Rapid Peroxide Removal Limits the Radiosensitization of Diffuse Intrinsic Pontine Glioma (DIPG) Cells by Pharmacologic Ascorbate

Abstract

Diffuse intrinsic pontine gliomas (DIPG) are an aggressive type of pediatric brain tumor with a very high mortality rate. Surgery has a limited role given the tumor's location. Palliative radiation therapy alleviates symptoms and prolongs survival, but median survival remains less than 1 year. There is no clear role for chemotherapy in DIPGs as trials adding chemotherapy to palliative radiation therapy have failed to improve survival compared to radiation alone.

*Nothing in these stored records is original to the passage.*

/-- An event that the fault controller takes: it counts, and a cause that lasts starts (R382, R384). -/
def eventTaken (s : State) (r : Report) : State :=
  let key := (s.domainOf r, r.source, r.loc)
  let t := s.setFlt Reg.fltEvents (BitVec.ofNat 64 (satAdd (s.num Reg.fltEvents) 1))
  if State.lasting r.source = true ∧ key ∉ s.faults.causes then t.setFaults { t.faults with causes := s.faults.causes ++ [key] } else t

/-- The reporter of an event that has been taken lets go of it: at once where there is no STANDBY partner, and otherwise once
the partner has acknowledged the record of its acceptance (R334, R335). -/
def heard (s : State) (r : Report) : State :=
  match s.standby with
  | some i => shadowed s i { num := 0, acks := [.report r] }
  | none => { s with reports := s.reports.erase r }

/-- The bell is rung: LEVEL at 1 and a pulse, where LEVEL was 0 (R395). -/
def rung (s : State) : State :=
  if bit (s.reg Reg.fltBell) 0 = true then s
  else
    let t := s.setFlt Reg.fltBell (setFld (s.reg Reg.fltBell) 0 0 1)
    t.setFaults { t.faults with pulse := true, bellLow := true }

/-- No register lies at this offset of the block (R10). -/
def Vacant : Place → Prop
  | .module o => findReg moduleMap o = none
  | .parish _ o | .broadcast o => findReg parishMap o = none
  | .stc _ o => findReg stcMap o = none
  | .gate _ o => findReg gateMap o = none
  | .croft _ o => findReg croftMap o = none ∧ o < 0x5000
  | .sram _ | .nowhere => False

/-- A line's element codes of a format hold no negative zero: sign bit 1 and magnitude 0 (R106). -/
def NoNegativeZero (f : Nat) (cs : List Nat) : Prop := 2 ^ (fmtWidth f - 1) ∉ cs

/-- A request for a replay acts, and would be a replay more: it does not start again a restore that goes on (R267). -/
def WouldReplay (s : State) (h : Nat) (ask : ReplayAsk) : Prop :=
  Acts s h ∧ (s.stc h).abandoning = false ∧ State.replayActs (s.stc h) ask = true ∧
    ((s.stc h).st = .restoring → ask = .notice)

/-- Another try of one part of a store request: its own bytes, one retry more, waiting for its backoff (R315, R325). -/
def RetryOf (r x : StoreReq) (p : Nat × Nat × Nat) : Prop :=
  x.parts = [p] ∧ x.retries = r.retries + 1 ∧ x.backoff = true ∧ x.heldBack = false ∧ x.port = r.port


/-! ### The whole block -/

/-- Every memory and buffer of bytes is in its canonical form: addresses rising, no byte that an unlisted one reads as. -/
def MemoriesFormed (s : State) : Prop :=
  (∀ q, Memory.wf (s.croft q).mem = true) ∧ (∀ i, Memory.wf (s.steward i).sram = true) ∧ Memory.wf s.ledger.bytes = true ∧
    ∀ g k, Memory.wf ((s.gate g).port k).permuted = true

/-- The croft on which a command of one croft's units acts; none for every other command. -/
def unitOf : Instr → Option Phys
  | .writeCommit q | .croftReset q | .croftResetDone q | .seqStop q | .stopIdle q | .repairDone q | .nop q | .load q |
  .stream q | .addin q | .drain q | .run q | .feed24 q | .merge q | .feedMerge q | .select q | .feedList q | .glean q
  | .gatherComplete q | .carterWordStart q | .carterWordAbort q | .carterWordDestroy q | .loop q | .endloop q |
  .seqWaitQueue q | .seqWaitStep q | .waitEnd q | .waitTimeout q | .post q | .remotePost q | .windowOpen q |
  .windowClose q | .phase q | .phaseEnd q | .tally q | .halt q | .loadStart q | .loadReady q | .streamStart q |
  .streamLine q | .addinLine q | .checksumInject q | .drainStart q | .drainRow q | .drainEnd q | .vectorStart q |
  .beat q | .vectorEnd q | .residueInject q | .schedIllegal q
  | .closeComplete q _ | .winCmdOpen q _ | .winCmdClose q _ | .fenceWrite q _ | .seqStart q _ | .crfSeqSlotsWrite q _
  | .crfStepWrite q _ | .crfRepairDataWrite q _ | .carCmdStart q _ | .carCmdAbort q _ | .carCmdDestroy q _ | .move q _
  | .splitPlanes q _ | .mergePlanes q _ | .interleave q _ | .deinterleave q _ | .carterLoop q _ | .carterWaitQueue q _
  | .carterWaitEvent q _ | .carterWaitArrival q _ | .carterWaitStep q _ | .carterWaitChannel q _ | .carterWaitEnd q _
  | .carterWaitTimeout q _ | .signalQueue q _ | .signalToken q _ | .signalFlag q _ | .carterEnd q _ | .carterIllegal q _
  | .scrub q _ _ => some q
  | _ => none

end Sys2Proof.Safety
end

Thus, there is a critical need to identify tissue-specific radiosensitizers to improve clinical outcomes for patients with DIPGs. Pharmacologic (high dose) ascorbate (P-AscH-) is a promising anticancer therapy that sensitizes human tumors, including adult high-grade gliomas, to radiation by acting selectively as a generator of hydrogen peroxide (H2O2) in cancer cells. In this study we demonstrate that in contrast to adult glioma models, P-AscH- does not radiosensitize DIPG. DIPG cells were sensitive to bolus of H2O2 but have faster H2O2 removal rates than GBM models which are radiosensitized by P-AscH-. These data support the hypothesis that P-AscH- does not enhance DIPG radiosensitivity, likely due to a robust capacity to detoxify and remove hydroperoxides.

FIG. 1.

DIPG cancer cell lines do not show sensitivity to ascorbate. Pre-plating clonogenic survival assays were performed with SU-DIPG50, SU-DIPG38, SU-DIPG36, SF10693, U251, U87, MDA-MB-231 and NHA cells treated with various concentrations of ascorbate (5–20 pmol cell⁻¹). Data are normalized to the untreated condition for each cell line. Error bars represent the mean ± SD of three experiments with three replicates (n = 3+; N = 9+). ns = not significant.

FIG. 2.

Ascorbate does not sensitize DIPG cells to radiation. Pre-plating clonogenic survival assays were performed with NHA, SU-DIPG36, SF10693, SU-DIPG50 and SU-DIPG38, U251, U87, and MDA-MB-231 cells treated with a single dose of radiation (1–6 Gy), with or without ascorbate (20 pmol cell⁻¹). Data are normalized to 0 Gy for both treated and untreated samples to start at 100%. Error bars represent the mean ± SD of three experiments with three replicates (n = 3; N = 9).

FIG. 3.

DIPG cancer cell lines are more sensitive to a bolus of exogenous H₂O₂ than normal astrocytes. Pre-plating clonogenic survival assays were performed with NHA, SU-DIPG50 and SU-DIPG38 cells treated with a bolus of H₂O₂ (7–70 μM). Data are normalized to the untreated condition for each cell line. Error bars represent the mean ± SD of three experiments with three replicates (n = 3; N = 9). *P < 0.05 as analyzed by one-way ANOVA with Tukey’s Test for post hoc analysis.

FIG. 4.

Rate constant, k_cell, for removal of extracellular H₂O₂ by cells. H₂O₂ removal was monitored in NHA, SU-DIPG50, SU-DIPG38, U251 and U87 cells. Cells were treated with 20 μM H₂O₂ at different times before the addition of the stopping solution. Panel A: The removal of H₂O₂ using rate= −k_cell [H₂O₂] (number of cells L⁻¹). Panel B: A bar graph representation with statistical analysis of the mean peroxide removal rates for the cell lines tested. Error bars represent the mean ± SD (n = 5+). ns = not significant, *P < 0.05 as analyzed by One-Way ANOVA with Tukey’s Test for post hoc analysis.